A study carried out in San Francisco and Boston, USA, found that sexually active gay men were many times more likely to acquire a new highly antibiotic-resistant strain of the MRSA superbug than the rest of the population.
The study is published in the January 15th early online issue of the Annals of Internal Medicine and was led by researchers at the University of California, San Francisco (UCSF).
Scientists have noticed that infection with the multidrug-resistant, community associated methicillin-resistant Staphylococcus aureus (MRSA) appears to occur in isolated pockets.
The new strain, called USA300, which is resistant to many more front line antibiotics, is a close relative of the MRSA strain that has begun to spread outside of hospitals and into the community in recent years (CA-MRSA, or community associated MRSA, but technically also known as USA300).
Both strains spread easily through skin to skin contact, and get into the skin and the underlying tissue, causing abscesses and ulcers that can become life-threatening quite quickly.
The UCSF researchers decided to investigate the risk factors for infection with the new USA300, which has gained a foothold in San Francisco and other US cities.
The study was in two parts: a population-based survey of 9 San Francisco hospitals and a cross-sectional study in 2 outpatient clinics in San Francisco and Boston. The data reviewed related to culture proven cases of MRSA infections spanning 2004 to 2006.
The researchers looked for: risk factors, annual incidence and spatial clustering for infection by multidrug-resistant USA300.
The strain of MRSA in the samples were identified using a range of methods such as: DNA sequencing (establishing the pattern of nucleotides in the DNA), polymerase chain reaction assays (amplifying DNA to help identify it), and pulse field gel electrophoresis (looking at very large DNA molecules).
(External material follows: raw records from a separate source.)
/-- R221, R225: a refresh step appends four writes for each of the 120 bits of its serial frame and then
blank, row select, latch up, latch down, unblank, in this order: 485 events. -/
def Obligations.RefreshStepEvents : Prop :=
  ∀ s : State, ∃ t bits, exec .refreshStep s = .next t ∧ bits = s.serialFrame ∧ bits.length = 120 ∧
    t.trace = s.trace ++
      (bits.flatMap fun bit => [.sdata bit, .sclk true, .sclk false, .sdata false]) ++
      [.oeN true, .rowsel (BitVec.ofNat 3 s.row.val), .latch true, .latch false, .oeN s.blankHold] ∧
    t.trace.length = s.trace.length + 485 ∧ t.blankSeq = false ∧
    t.pins = ⟨false, false, false, s.blankHold, BitVec.ofNat 3 s.row.val⟩

/-- R213: the `k`-th bit of a step's serial frame: panel `k div 24`, plane `CHAN_ORDER[(k mod 24) div 8]`,
position `k mod 8` or `7 − k mod 8` by `LED_ORDER`, in the Panel's stored row for the current row, looked
up in the schedule at the current sub-cycle. -/
def Obligations.SerialBitOrder : Prop :=
  ∀ (s : State) (k : Nat), k < 120 → ∃ (panel : Panel) (c : Chan) (pos : Nat) (sr : Fin 8) (v : Level),
    panelChain[k / 24]? = some panel ∧ s.build.chanOrder.toList[k % 24 / 8]? = some c ∧
    (s.build.ledOrder = .asc → pos = k % 8) ∧ (s.build.ledOrder = .desc → pos = 7 - k % 8) ∧
    (s.panorAt s.displayIndex panel = .up → sr = s.row) ∧
    (s.panorAt s.displayIndex panel = .down → sr.val = 7 - s.row.val) ∧
    v.toNat = (s.fsRead s.displayIndex panel sr c).toNat / 2 ^ (pos * s.depth.bits) %
      2 ^ s.depth.bits ∧
    s.serialFrame[k]? = some (s.build.sched.bit v s.subCycle)

/-- R230: a refresh step advances the row first, then the sub-cycle, then wraps to (0, 0). -/
def Obligations.SequencerAdvance : Prop :=
  ∀ s : State, ∃ t, exec .refreshStep s = .next t ∧
    (s.row.val < 7 → t.row.val = s.row.val + 1 ∧ t.subCycle = s.subCycle) ∧
    (s.row = 7 → s.subCycle < s.depth.levels - 1 → t.row = 0 ∧ t.subCycle = s.subCycle + 1) ∧
    (s.row = 7 → s.subCycle = s.depth.levels - 1 → t.row = 0 ∧ t.subCycle = 0)

/-- R186, R231: only the step that starts at (N − 1, 7) with `swapPending` set exchanges the roles, and it
clears the flag; every other refresh step leaves the roles and the flag. -/
def Obligations.BoundarySwap : Prop :=
  ∀ s : State, s.subCycle < s.depth.levels → ∃ t, exec .refreshStep s = .next t ∧
    (s.row = 7 ∧ s.subCycle = s.depth.levels - 1 ∧ s.swapPending = true →
      t.displayIndex = s.animateIndex ∧ t.animateIndex = s.displayIndex ∧ t.swapPending = false) ∧
    (¬ (s.row = 7 ∧ s.subCycle = s.depth.levels - 1 ∧ s.swapPending = true) →
      t.displayIndex = s.displayIndex ∧ t.animateIndex = s.animateIndex ∧
      t.swapPending = s.swapPending)

/-- R63, R210: what a refresh step may write: pins, trace, `blankSeq`, the sequencer, the role indices and
`swapPending`. No plane word, no flag of orientation, no other register. -/
def Obligations.RefreshStepFrame : Prop :=
  ∀ s : State, ∃ t, exec .refreshStep s = .next t ∧
    t = { s with
      pins := t.pins, trace := t.trace, blankSeq := t.blankSeq, subCycle := t.subCycle, row := t.row,
      displayIndex := t.displayIndex, animateIndex := t.animateIndex, swapPending := t.swapPending }

/-- R223: in a step that starts with the bus idle and `OE_N = blankSeq | blankHold`, `SCLK` rises 120
times with the bits of the serial frame on `SDATA`, `LATCH` rises once, and the protocol holds. -/
def Obligations.RefreshStepOnTheBus : Prop :=
  ∀ s : State, s.pins.sclk = false → s.pins.sdata = false → s.pins.latch = false →
    s.pins.oeN = (s.blankSeq || s.blankHold) →
    ∃ t events, exec .refreshStep s = .next t ∧ t.trace = s.trace ++ events ∧
      sampledBits s.pins events = s.serialFrame ∧ (sampledBits s.pins events).length = 120 ∧
      latchRises s.pins events = 1 ∧ protocolOk s.pins events = true ∧
      t.pins.sclk = false ∧ t.pins.sdata = false ∧ t.pins.latch = false

/-- R235: with the output held blanked a refresh step does everything it does otherwise; only its last
write of `OE_N` is 1. -/
def Obligations.StepWhileBlanked : Prop :=
  ∀ s : State, s.blankHold = true → ∃ t u before,
    exec .refreshStep s = .next t ∧ exec .refreshStep { s with blankHold := false } = .next u ∧
    u.trace = before ++ [.oeN false] ∧ u.pins.oeN = false ∧
    t = { u with
      blankHold := true, pins := { u.pins with oeN := true }, trace := before ++ [.oeN true] }

/-- R232: over a full cycle of refresh steps, each serial bit is 1 in exactly as many of the `N` steps
with its row as the level of the field it carries, for every table that meets R201. -/
def Obligations.PulseCountIsLevel : Prop :=
  ∀ (s : State) (r : Fin 8) (k : Nat), s.build.sched.wf = true → s.subCycle = 0 → s.row = 0 →
    k < 120 →
    (∀ n, n < 8 * s.depth.levels → execAll (refreshCommands n) s = .next (refreshed n s)) ∧
    ∃ (panel : Panel) (c : Chan) (pos : Fin 8),
      panelChain[k / 24]? = some panel ∧ s.build.chanOrder.toList[k % 24 / 8]? = some c ∧
      s.build.ledOrder.toList[k % 8]? = some pos ∧
      ((List.range s.depth.levels).filter fun sub =>
        (refreshed (sub * 8 + r.val) s).serialFrame[k]? == some true).length =
      (fieldAt s.depth
        (s.fsRead s.displayIndex panel (shiftRow (s.panorAt s.displayIndex panel) r) c) pos).toNat

/-- R77: from (0, 0), as long as fewer than `8 × N` refresh steps have run and no command disturbs the
display, the DISPLAY buffer's index, plane words and Panel flags are those at the start, so that every
step of the cycle reads one frame. -/
def Obligations.CycleIntegrity : Prop :=
  ∀ (s : State) (cs : List Instr), s.Inv → s.subCycle = 0 → s.row = 0 → undisturbed cs s →
    cs.count .refreshStep < 8 * s.depth.levels →
    ∃ t, execAll cs s = .next t ∧ t.displayIndex = s.displayIndex ∧
      sameWords s t s.displayIndex ∧ ∀ p, t.panorAt s.displayIndex p = s.panorAt s.displayIndex p

/-- R45, R233: whatever the external chain held, after a refresh step from an idle bus the output
register's stage `119 − k` is serial bit `k`, and the pins are the block's. -/
def Obligations.ChainShowsSerialFrame : Prop :=
  ∀ (s : State) (c : Chain), c.pins = s.pins → s.pins.sclk = false → s.pins.latch = false →
    ∃ t events, exec .refreshStep s = .next t ∧ t.trace = s.trace ++ events ∧
      (c.run events).pins = t.pins ∧
      ∀ k, k < 120 → s.serialFrame[k]? = some ((c.run events).outreg.getLsbD (119 - k))

/-! ## Coordinate Adapter -/

/-- R251, R252: `SET_MODE` writes the three mode bits and nothing else, `SET_GFX_PANEL` the panel of flat
mode and nothing else. -/
def Obligations.CanvasConfiguration : Prop :=
  ∀ (s : State) (wide tall wrap : Bool) (panel : Panel),
    exec (.setMode wide tall wrap) s = .next { s with wide := wide, tall := tall, wrap := wrap } ∧
    exec (.setGfxPanel panel) s = .next { s with gfxPanel := panel }

/-- R262: a draw outside the canvas changes no state: `y` always, `x` when `wrap` is 0. -/
def Obligations.DrawOutsideIsDropped : Prop :=
  ∀ (s : State) (x y : BitVec 16) (color : ColorWord) (cw ch : Int),
    cw = (if s.wide then 32 else 8) → ch = (if s.wide ∧ s.tall then 16 else 8) →
    (y.toInt < 0 ∨ ch ≤ y.toInt ∨ (s.wrap = false ∧ (x.toInt < 0 ∨ cw ≤ x.toInt))) →
    exec (.drawPixel x y color) s = .next s

/-- R260, R261, R263 to R266: a draw inside the canvas is `SET_LED_COLOR` with role ANIMATE at the place
the mode gives, `x` reduced modulo the canvas width when `wrap` is 1. -/
def Obligations.DrawInsideWritesTarget : Prop :=
  ∀ (s : State) (x y : BitVec 16) (color : ColorWord) (cx cy : Nat),
    (cx : Int) = (if s.wrap then x.toInt % (if s.wide then 32 else 8) else x.toInt) →
    (cy : Int) = y.toInt →
    cx < (if s.wide then 32 else 8) → cy < (if s.wide ∧ s.tall then 16 else 8) →
    ∃ (panel : Panel) (row idx : Fin 8) (t : State),
      exec (.drawPixel x y color) s = .next t ∧
      exec (.setLedColor .animate panel row idx color) s = .next t ∧
      (s.wide = false → panel = s.gfxPanel ∧ row.val = cy ∧ idx.val = cx) ∧
      (s.wide = true → ¬ (s.tall = true ∧ cy < 8) →
        panel = (if cx < 8 then .left else if cx < 16 then .front else if cx < 24 then .right
          else .back) ∧
        row.val = (if s.tall then cy - 8 else cy) ∧ idx.val = cx % 8) ∧
      (s.wide = true → s.tall = true → cy < 8 → panel = .top ∧
        (cx < 8 → idx.val = 7 - cy ∧ row.val = cx) ∧
        (8 ≤ cx → cx < 16 → idx.val = cx - 8 ∧ row.val = cy) ∧
        (16 ≤ cx → cx < 24 → idx.val = cy ∧ row.val = 7 - (cx - 16)) ∧
        (24 ≤ cx → idx.val = 7 - (cx - 24) ∧ row.val = 7 - cy))

/-- R267: on a wide and tall canvas the points `(x, 7)` and `(x, 8)` are physical neighbours across the
upper edge of the cube, in every band. -/
def Obligations.SeamsClose : Prop :=
  ∀ (s : State) (xs : Fin 8), s.wide = true → s.tall = true →
    s.drawTarget (8 + xs.val) 7 = some ⟨.top, 7, xs⟩ ∧
    s.drawTarget (8 + xs.val) 8 = some ⟨.front, 0, xs⟩ ∧
    s.drawTarget xs.val 7 = some ⟨.top, xs, 0⟩ ∧
    s.drawTarget xs.val 8 = some ⟨.left, 0, xs⟩ ∧
    s.drawTarget (16 + xs.val) 7 = some ⟨.top, xs.rev, 7⟩ ∧
    s.drawTarget (16 + xs.val) 8 = some ⟨.right, 0, xs⟩ ∧
    s.drawTarget (24 + xs.val) 7 = some ⟨.top, 0, xs.rev⟩ ∧
    s.drawTarget (24 + xs.val) 8 = some ⟨.back, 0, xs⟩

/-- R281: at an edge of TOP that is no corner the query answers what `GET_LED` answers for the adjoining
pixel in stored row 0 of the side panel, in the ANIMATE buffer. -/
def Obligations.NeighborAtEdge : Prop :=
  ∀ (s : State) (i : Fin 8) (bg : ColorWord) (v : BitVec 16), 1 ≤ i.val → i.val ≤ 6 →
    v = BitVec.ofNat 16 i.val →
    (∃ t, exec (.getTopNeighbor 0 v bg) s = .next t ∧ exec (.getLed .animate .left 0 i) s = .next t) ∧
    (∃ t, exec (.getTopNeighbor 7 v bg) s = .next t ∧
      exec (.getLed .animate .right 0 i.rev) s = .next t) ∧
    (∃ t, exec (.getTopNeighbor v 0 bg) s = .next t ∧
      exec (.getLed .animate .back 0 i.rev) s = .next t) ∧
    (∃ t, exec (.getTopNeighbor v 7 bg) s = .next t ∧ exec (.getLed .animate .front 0 i) s = .next t)

/-- R282, R283, R285: at a corner of TOP the query answers from the two adjoining LEDs `a` and `b`: the
background if both equal it, the other one verbatim if one equals it, else the average of each channel,
rounded down. -/
def Obligations.NeighborAtCorner : Prop :=
  ∀ (s : State) (bg : ColorWord) (x y : BitVec 16) (p q : Panel) (i j : Fin 8),
    (x, y, p, i, q, j) ∈ ([(0, 0, .left, 0, .back, 7), (7, 0, .right, 7, .back, 0),
      (0, 7, .left, 7, .front, 0), (7, 7, .right, 0, .front, 7)] :
      List (BitVec 16 × BitVec 16 × Panel × Fin 8 × Panel × Fin 8)) →
    ∃ a b g px : Pixel,
      exec (.getLed .animate p 0 i) s = .next { s with replies := s.replies ++ [.pixel a] } ∧
      exec (.getLed .animate q 0 j) s = .next { s with replies := s.replies ++ [.pixel b] } ∧
      exec (.unpack bg) s = .next { s with replies := s.replies ++ [.pixel g] } ∧
      exec (.getTopNeighbor x y bg) s = .next { s with replies := s.replies ++ [.pixel px] } ∧
      (a = g → b = g → px = g) ∧ (a = g → px = b) ∧ (b = g → px = a) ∧
      (a ≠ g → b ≠ g → px.r.toNat = (a.r.toNat + b.r.toNat) / 2 ∧
        px.g.toNat = (a.g.toNat + b.g.toNat) / 2 ∧ px.b.toNat = (a.b.toNat + b.b.toNat) / 2)

/-- R280: whatever the coordinate, on an edge or off it, the query changes nothing but hands back one Pixel
of the build's depth. -/
def Obligations.NeighborAnswersPixel : Prop :=
  ∀ (s : State) (x y : BitVec 16) (bg : ColorWord), ∃ px : Pixel,
    exec (.getTopNeighbor x y bg) s = .next { s with replies := s.replies ++ [.pixel px] } ∧
    px.r.toNat < 2 ^ s.depth.bits ∧ px.g.toNat < 2 ^ s.depth.bits ∧ px.b.toNat < 2 ^ s.depth.bits

/-! ## Animation Scheduler -/

/-- R109: `NOP` changes nothing. -/
def Obligations.NopChangesNothing : Prop :=
  ∀ s : State, exec .nop s = .next s

/-- R301: `SET_BLANK on` writes `blankHold` and drives `OE_N` with `blankSeq | on`, nothing else. -/
def Obligations.SetBlankDrivesOutputEnable : Prop :=
  ∀ (s : State) (on : Bool), exec (.setBlank on) s = .next
    { s with
      blankHold := on, pins := { s.pins with oeN := s.blankSeq || on },
      trace := s.trace ++ [.oeN (s.blankSeq || on)] }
The results for San Francisco showed that:
- The overall incidence of USA300 infection in San Francisco was 26 cases per 100,000 of the population (ranging from 16 to 36).
- The incidence was higher in 8 adjacent neighbourhoods (identified by ZIP codes) that had a higher proportion of male same-sex couples.
- Men who have sex with men were 13 times more likely to be infected with USA300.
- This risk was independent of previous history of MRSA infection or use of clindamycin (an antibiotic used to treat MRSA).
- The risk also appeared to be independent of HIV infection.
- USA300 infection mostly occurred in the buttocks, genitals, or perineum (the area between the anus and the penis).
The results for Boston showed that multi-drug resistant USA300 strains were recovered only from men who have sex with men.
The study concluded that:
“Infection with multidrug-resistant USA300 MRSA is common among men who have sex with men, and multidrug-resistant MRSA infection might be sexually transmitted in this population.”
In a separate press statement, the researchers expressed their concern that the new MRSA strain could soon spread to the general population. It can be spread through skin to skin contact but appears to be trasmitted more easily through intimate sexual contact, they said.
Lead author of the study, Dr Binh Diep, who is a UCSF postdoctoral scientist at San Francisco General Hospital Medical Center, said:
“These multi-drug resistant infections often affect gay men at body sites in which skin-to-skin contact occurs during sexual activities.”
“But because the bacteria can be spread by more casual contact, we are also very concerned about a potential spread of this strain into the general population,” he added.
He explained that the most effective way to protect oneself against infection, especially after sex, was to scrub the skin well with soap and water.
Diep said he was alarmed by the rapid rise in infections. In the figures they collected, they found that San Francisco’s Castro district, which has the highest proportion of gays in the country, the infection rate of MRSA was around 1 in 588 people. This compares with about 1 in 3,800 for the overall population of San Francisco, which is also high, said Diep.
Co-author Dr Henry Chambers, who is UCSF professor of medicine at San Francisco General Hospital Medical Center and lead scientist of a large multi-centered clinical trial recently funded by the National Institute of Health to study treatment of community-associated MRSA infections, said:
“Prompt diagnosis and the right treatment are crucial to prevent life-threatening infections and the spread of this bacteria to close contacts.”
The authors pointed out that their study was limited by the fact it was retrospective, and they had not looked at the link between sexual risk behaviours and infection. They recommended that:
“Further research is needed to determine whether existing efforts to control epidemics of other sexually transmitted infections can control spread of community-associated multidrug-resistant MRSA.”
“Emergence of Multidrug-Resistant, Community-Associated, Methicillin-Resistant Staphylococcus aureus Clone USA300 in Men Who Have Sex with Men.”
B. A. Diep, H. F. Chambers, C. J. Graber, J. D. Szumowski, L. G. Miller, L. L. Han, J. H. Chen, F. Lin, J. Lin, T. HaiVan Phan, H. A. Carleton, L. K. McDougal, F. C. Tenover, D. E. Cohen, K. H. Mayer, G. F. Sensabaugh and F.ço. Perdreau-Remington.
Ann Intern Med, early online 15 January 2008; 60520-204.
Print issue: 19 February 2008, Volume 148 Issue 4.